As I said, I agree it is a problem in the design of Bison, but i do
not want to change this now.


|Take a look at the output you provided:
|  > | State 5 contains 1 shift/reduce conflict and 2 reduce/reduce conflicts.
|  > | 
|  > | 
|  > | Grammar
|  > | 
|  > |     0 $axiom: exp $
|  > | 
|  > |     1 exp: exp '+' exp
|  > |     2    | exp '+' exp
|  > |     3    | '0'
|  > | 
|  ...
|  > | state 5
|  > | 
|  > |     1 exp: exp . '+' exp  [$, '+']
|  > |     1    | exp '+' exp .  [$, '+']
|  > |     2    | exp . '+' exp  [$, '+']
|  > |     2    | exp '+' exp .  [$, '+']
|  > | 
|  > |     '+'  shift, and go to state 4
|  > | 
|  > |     $         reduce using rule 1 (exp)
|  > |     $         [reduce using rule 2 (exp)]
|  > |     '+'       [reduce using rule 1 (exp)]
|  > |     '+'       [reduce using rule 2 (exp)]
|  > |     $default  reduce using rule 1 (exp)
| 
| This says there are conflicts on $ and '+'.  For $, it gives the two
| reductions; for '+', it gives the two possible reductions and the shift.

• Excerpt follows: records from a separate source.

-- ==== Sys2Proof/Machine/Fabric.lean ====
section
/-! DEFINITION. The Ragar fabric at one package: routes (R501, R502), the numbering of requests (R506 to R508), the
landing lookup (R509 to R511), the performance of landed requests (R513 to R516) and the report of failures at the
source (R97, R98, R511). -/

namespace Sys2Proof.Machine

/-! ### Nodes, ports and routes -/

/-- Is the node id assigned? -/
def State.nodeValid (s : State) : Bool := s.flag Reg.fabricNode F.FABRIC_NODE_NODE_VALID

/-- The node id. -/
def State.nodeId (s : State) : Nat := s.fld Reg.fabricNode F.FABRIC_NODE_NODE_ID

/-- Is the link of port `k` up? -/
def State.portUp (s : State) (k : Nat) : Bool := s.fld (Reg.portStatus k) F.PORT_STATUS_STATE == 2

/-- The port that carries the traffic of port `k`: port 8 of its F-die once it is substituted (R499). -/
def State.carrier (s : State) (k : Nat) : Nat :=
  if s.flag (Reg.portStatus k) F.PORT_STATUS_SUBSTITUTED then k / 9 * 9 + 8 else k

/-- ROUTE_DATA of a node. -/
def State.routeWord (s : State) (node : Nat) : Nat := spGet (fun _ => 0x1F1F) s.fabric.routes node

/-- The port by which packets for a node leave: PRIMARY while that link is up, else ALTERNATE while it is up (R502).
(DEDUCED, log entry 35.) -/
def State.routePort (s : State) (node : Nat) : Option Nat :=
  let w := s.routeWord node
  if bitOf w 15 then
    ([bitsOf w 4 0, bitsOf w 12 8].map fun k => if k < 18 then s.carrier k else k).find? fun k =>
      decide (k < 18) && s.portUp k
  else none

/-- Is a node the moored partner of one of the links (R500)? -/
def State.mooredNode (s : State) (node : Nat) : Bool :=
  (List.range 18).any fun k => s.fld (Reg.portStatus k) F.PORT_STATUS_STATE == 4 &&
    s.fld (Reg.portStatus k) F.PORT_STATUS_PARTNER_NODE == node

/-- The code of Table 17-6 with which the router answers a packet that it cannot pass on. -/
def State.pathCode (s : State) (node : Nat) : Option Nat :=
  if s.mooredNode node then some 9 else if (s.routePort node).isNone then some 8 else none

/-- Changes the fabric state. -/
def State.modFab (s : State) (f : Fabric → Fabric) : State := { s with fabric := f s.fabric }

/-- What a port keeps of its link. -/
def State.link (s : State) (k : Nat) : LinkSt := spGet (fun _ => ({} : LinkSt)) s.fabric.links k

def State.setLink (s : State) (k : Nat) (l : LinkSt) : State :=
  s.modFab fun f => { f with links := spSet (fun _ => ({} : LinkSt)) k l f.links }

/-- Gives a packet to the transmitter of a port. -/
def State.putPkt (s : State) (k : Nat) (p : Packet) : State :=
  (s.setLink k { s.link k with queue := (s.link k).queue ++ [p] }).emit (.packet k p)

/-- Port `k` sends its next flit (R494 to R496). -/
def State.sendFlit (s : State) (k : Nat) : State :=
  if !s.portUp k then s
  else
    match (s.link k).next with
    | (some bs, l) => (s.setLink k l).emit (.flit k bs)
    | (none, _) => s

/-- Every port sends its next flit. -/
def State.sendFlits (s : State) : State := (s.fabric.links.map (·.1)).foldl State.sendFlit s

/-- Port `k` sends a replay request or a notice. -/
def State.sendControl (s : State) (k ftype notice : Nat) : State :=
  let (bs, l) := (s.link k).control ftype notice
  (s.setLink k l).emit (.flit k bs)

/-- Once per millisecond a TIME packet leaves on every trained link (R522). Its payload is not laid out: DATA is zero, as in every
packet but those of Table 17-3. (DEDUCED, log entry 38.) -/
def State.sendTimes (s : State) : State :=
  if s.now % 1000000 ≠ 0 then s
  else ((List.range 18).filter s.portUp).foldl (fun t k =>
    t.putPkt k ⟨Pt.time, 3, false, 0, t.fld (Reg.portStatus k) F.PORT_STATUS_PARTNER_NODE, t.nodeId, 0, 0, 0, 0, 0, []⟩) s

/-- Sends a packet by its route; one without a route is dropped. -/
def State.emitPkt (s : State) (p : Packet) : State :=
  match s.routePort p.dst with
  | some k => s.putPkt k p
  | none => s

/-! ### Answers -/

/-- The answer to a packet: it echoes JOB, the offset and, for a request, SRC_UNIT. -/
def State.answer (s : State) (p : Packet) (t unit seq code data : Nat) (poison : Bool) (body : List Byte) : Packet :=
  ⟨t, 1, poison, code, p.src, s.nodeId, seq, p.job, p.offset, unit, data, body⟩

/-- Sends an ACK that covers a packet of its channel up to a sequence number, and a NACK with a code. -/
def State.sendAck (s : State) (p : Packet) (seq : Nat) : State :=
  s.emitPkt (s.answer p Pt.ack p.ackUnit seq 0 0 false [])

def State.sendNack (s : State) (p : Packet) (code : Nat) : State :=
  s.emitPkt (s.answer p Pt.nack p.ackUnit p.seq code 0 false [])

/-! ### Sequence numbers (R506 to R508) -/

/-- Is a sequence number below another, modulo 2^32? -/
def seqBelow (a b : Nat) : Bool :=
  let d := (b + 2 ^ 32 - a % 2 ^ 32) % 2 ^ 32
  decide (0 < d ∧ d < 2 ^ 31)

/-- The next SEQ for a destination, and the next expected from a source, on a channel. -/
def State.seqNext (s : State) (node vc : Nat) : Nat := spGet (fun _ => 0) s.fabric.seqOut (node * 4 + vc)

def State.seqExp (s : State) (node vc : Nat) : Nat := spGet (fun _ => 0) s.fabric.seqIn (node * 4 + vc)

def State.setSeqOut (s : State) (node vc v : Nat) : State :=
  s.modFab fun f => { f with seqOut := spSet (fun _ => 0) (node * 4 + vc) (v % 2 ^ 32) f.seqOut }

def State.setSeqIn (s : State) (node vc v : Nat) : State :=
  s.modFab fun f => { f with seqIn := spSet (fun _ => 0) (node * 4 + vc) (v % 2 ^ 32) f.seqIn }

/-- The counts that a node pair keeps: requests, collectives and management. -/
def seqVcs : List Nat := [0, 2, 3]

/-- Sends the NOTICE that a destination needs before the next request, with its new SEQ base (R508). -/
def State.resyncTo (s : State) (node : Nat) : State :=
  if s.fabric.resync.contains node then
    let base := ((seqVcs.foldl (fun m v => max m (s.seqNext node v)) 0) + 65536) % 2 ^ 32
    let t := seqVcs.foldl (fun t v => t.setSeqOut node v base) s
    let t := t.modFab fun f => { f with resync := f.resync.filter (· != node) }
    t.emitPkt ⟨Pt.notice, 3, false, 0, node, s.nodeId, 0, 0, 0, 0, base, []⟩
  else s

/-- Numbers a request, keeps it until it is covered, and sends it. (DEDUCED, log entry 35.) -/
def State.sendReq (s : State) (owner : ReqOwner) (p : Packet) : State :=
  let t := s.resyncTo p.dst
  let n := t.seqNext p.dst p.vc
  let q := { p with src := s.nodeId, seq := n }
  ((t.setSeqOut p.dst p.vc (n + 1)).modFab fun f => { f with sent := f.sent ++ [⟨q, owner, s.now, s.now⟩] }).emitPkt q

/-! ### The landing lookup (R510) -/

/-- The job id of a tag. -/
def jobId (tag : Nat) : Nat := tag / 4096 % 2 ^ 20

/-- Does an entry permit the kind of a packet? -/
def Landing.permits (e : Landing) (p : Packet) : Bool :=
  if p.reads then e.read else if p.ptype = Pt.flag8 then e.flag else e.write

/-- Does an entry's window cover `n` bytes at an offset? -/
def Landing.covers (e : Landing) (o n : Nat) : Bool := decide (e.wbase ≤ o ∧ o + n ≤ e.wbase + e.wlen * 65536)

/-- The entries of a job id that cover a packet. -/
def State.landingFor (s : State) (p : Packet) : List Landing :=
  s.fabric.landing.filter fun e => jobId e.job == jobId p.job && e.covers p.offset p.bytes
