-- ==== Sys2Proof/Machine/Weir.lean ====
section
/-! DEFINITION. The weir (R437 to R470): the budget and its updates, VCORE, the responses to heat, retained reaches, the
sleep states, the domain barges and WEIR_SET; and the interleave mode of memory (R280). -/

namespace Sys2Proof.Machine

/-! ### VCORE of a die -/

/-- The paced reaches of a die leave paced mode as on loss of lock (R47). -/
def State.dropPace (s : State) (d cause : Nat) : State :=
  (reachesOfDie d).foldl (fun u r => u.losePace r cause) (s.setFld (Reg.vcoreStatus d) F.VCORE_STATUS_PACE_FLOOR 0)

/-- Lowers VCORE of a die; below the paced floor its paced reaches leave paced mode, and a class 2 partition's timing
yields with `cause` (R444, Table 15-4, Table 16-4). (DEDUCED, log entry 49.) -/
def State.lowerVcore (s : State) (d v cause : Nat) (f : Fld) : State :=
  let a := Reg.vcoreStatus d
  let t := ((s.setVcore d (min (s.vcore d) v)).setFld a f 1).throttleDie d
  if t.vcore d < t.paceFloor d ∧ t.diePacing d then
    (if f = F.VCORE_STATUS_BUDGET then { t with weir := { t.weir with resort := setIns d t.weir.resort } } else t).dropPace d cause
  else t

/-- Nothing keeps the reaches of a die out of paced mode any more: those that ask for it return at once where they are
quiescent, and the timing that yielded on the die is restored. -/
def State.rePace (s : State) (d : Nat) : State :=
  if s.paceBarred d then s
  else ((reachesOfDie d).foldl State.changeMode s).yieldEnd fun y => y.guar == Gu.timing && y.site == d &&
    (y.cause == Ca.thermal || y.cause == Ca.power)

/-- The sensors of a die with paced reaches have been read: VCORE keeps to the floor that they give; where heat or the last
resort has it lower, the reaches leave paced mode (R47). -/
def State.holdFloor (s : State) (d : Nat) : State :=
  if !s.diePacing d || !s.coreOn d then s
  else if s.paceBarred d then s.dropPace d (if s.weir.resort.contains d then Ca.power else Ca.thermal)
  else s.follow d

/-! ### WEIR_SET (R466) -/

/-- A voltage setting is in range. -/
def voltageOk (v : Nat) : Bool := decide (600 ≤ v ∧ v ≤ 900) && v % 5 == 0

/-- The byte offset of the first failing field of a WEIR_SET. VIDLE, VSET and VMAX are compared as they would stand on
each selected die after the change. (DEDUCED, log entry 48.) -/
def State.weirSetBad (s : State) (b : Barge) : Option Nat :=
  let g := fun k => bitOf (b.f 49 49) k
  let dies := setBits 4 (b.f 48 48)
  let vset := fun d => if g 2 then b.f 41 40 else s.fld (Reg.vcoreCtrl d) F.VCORE_CTRL_VSET
  let vidle := fun d => if g 3 then b.f 45 44 else s.fld (Reg.vcoreCtrl d) F.VCORE_CTRL_VIDLE
  ([(32, g 0 && !decide (1000 ≤ b.f 33 32 ∧ b.f 33 32 ≤ 5600)),
    (34, g 0 && !decide (b.f 33 32 ≤ b.f 35 34 ∧ b.f 35 34 ≤ 6400)),
    (36, g 0 && decide (20 < b.f 36 36)),
    (37, g 1 && !decide (70 ≤ b.f 37 37 ∧ b.f 37 37 ≤ 105)),
    (38, g 2 && decide (1 < b.f 38 38)),
    (40, g 2 && (!voltageOk (b.f 41 40) || decide (b.f 43 42 < b.f 41 40))),
    (42, g 2 && !voltageOk (b.f 43 42)),
    (44, (g 3 && !voltageOk (b.f 45 44)) || ((g 2 || g 3) && dies.any fun d => decide (vset d < vidle d))),
    (46, g 3 && decide (1000 < b.f 47 46)),
    (48, (g 2 || g 3) && dies.isEmpty)].find? (·.2)).map (·.1)

/-- The depth of the bucket in 10 µJ, and A. -/
def State.depth (s : State) : Nat :=
  (s.fld Reg.weirLimits F.WEIR_LIMITS_EXC_LIMIT - s.fld Reg.weirLimits F.WEIR_LIMITS_PKG_LIMIT) *
    s.fld Reg.weirLimits F.WEIR_LIMITS_EXC_MS * 100

/-- Shows the bucket, A and ADMIT_HELD for a bucket level. -/
def State.showBucket (s : State) (level : Nat) : State :=
  let a := if level = 0 then s.fld Reg.weirLimits F.WEIR_LIMITS_PKG_LIMIT else s.fld Reg.weirLimits F.WEIR_LIMITS_EXC_LIMIT
  let t : State := { s with weir := { s.weir with level := level } }
  let t := t.setFlds Reg.weirBucket [(F.WEIR_BUCKET_LEVEL, level / 100), (F.WEIR_BUCKET_DEPTH, t.depth / 100)]
  t.setFlds Reg.weirStatus [(F.WEIR_STATUS_ALLOWED, a), (F.WEIR_STATUS_BUCKET_EMPTY, b2n (level == 0)),
    (F.WEIR_STATUS_ADMIT_HELD, b2n (decide (a < t.fld Reg.weirPower F.WEIR_POWER_P100)))]

/-- The partitions that are live or being created. -/
def State.liveParts (s : State) : List Nat := (List.range 8).filter fun p => s.partSt p == 1 || s.partSt p == 2

/-- The shares in force once PKG_LIMIT has changed: where their sum no longer fits, every live partition's throughput
yields and its share is scaled; where it fits again, each has its own share back (Table 16-4). (DEDUCED, log entry 48.) -/
def State.scaleShares (s : State) : State :=
  let ps := (List.range 8).filter s.live
  let sum := (ps.map s.shareOf).sum
  let room := s.fld Reg.weirLimits F.WEIR_LIMITS_PKG_LIMIT - s.fld Reg.weirStatus F.WEIR_STATUS_BASE
  let fits := decide (sum ≤ room)
  ps.foldl (fun t p =>
    let a := Reg.partGuarantee p
    let want := t.shareOf p
    let v := if fits then want else want * room / sum
    let t := t.setFld a F.PART_GUARANTEE_POWER_SHARE v
    if fits then t.yieldEnd fun y => y.part == p && y.guar == Gu.throughput && y.cause == Ca.power
    else t.yieldG p Gu.throughput Ca.power 0 0 fun b => b.phase == .waiting && t.ready b) s

/-- A partition has gone: where the shares of those that are left fit again, each has its own back. -/
def State.restoreShares (s : State) : State :=
  let sum := (((List.range 8).filter s.live).map s.shareOf).sum
  if sum ≤ s.fld Reg.weirLimits F.WEIR_LIMITS_PKG_LIMIT - s.fld Reg.weirStatus F.WEIR_STATUS_BASE then s.scaleShares else s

I'm referring to the fact that, unless I'm mistaken, there is no such
thing as a $default in GLR, so first of all, $default has nothing to
do here.

|  > The presentation of this state is very confusing.
| 
| I'm not sure why you say so.  The one potentially confusing thing is
| that the first $ rule (since there is no S/R conflict) is not
| bracketed, even though it is, in fact, treated identically to the 
| other $ rule (which is bracketed).   This is an artifact of bison's
| reporting of the OTHER sense of 'default' reduction---i.e., the
| reduction taken by default when there is a R/R conflict for the
| ordinary LALR(1) parser.

I disaagree on the reading.  What Bison wrote above is

        There are several possible actions on $: r1 and r2.
        r2 is disabled.
        There are several on +: s4, r1, r2.
        r1 and r2 are disabled.

*That's* what ``means'' Bison. `[]' means `possible according to the
grammar, but no executed at all because of conflicts', not `because of
$default'.

Play as much as you want with or without %glr, there is *no
difference*.  In the present case, it ought to be

state 5

    1 exp: exp . '+' exp  [$, '+']
    1    | exp '+' exp .  [$, '+']
    2    | exp . '+' exp  [$, '+']
    2    | exp '+' exp .  [$, '+']

    '+'  shift, and go to state 4

    $         reduce using rule 1 (exp)
    $         reduce using rule 2 (exp)
    '+'       reduce using rule 1 (exp)
    '+'       reduce using rule 2 (exp)
    $default  reduce using rule 1 (exp)

and I was, in addition, questioning the presence of this $default
guy.  Should it be:

state 5

    1 exp: exp . '+' exp  [$, '+']
    1    | exp '+' exp .  [$, '+']
    2    | exp . '+' exp  [$, '+']
    2    | exp '+' exp .  [$, '+']

    '+'  shift, and go to state 4

    $         reduce using rule 1 (exp)
    $         reduce using rule 2 (exp)
    '+'       reduce using rule 1 (exp)
    '+'       reduce using rule 2 (exp)

???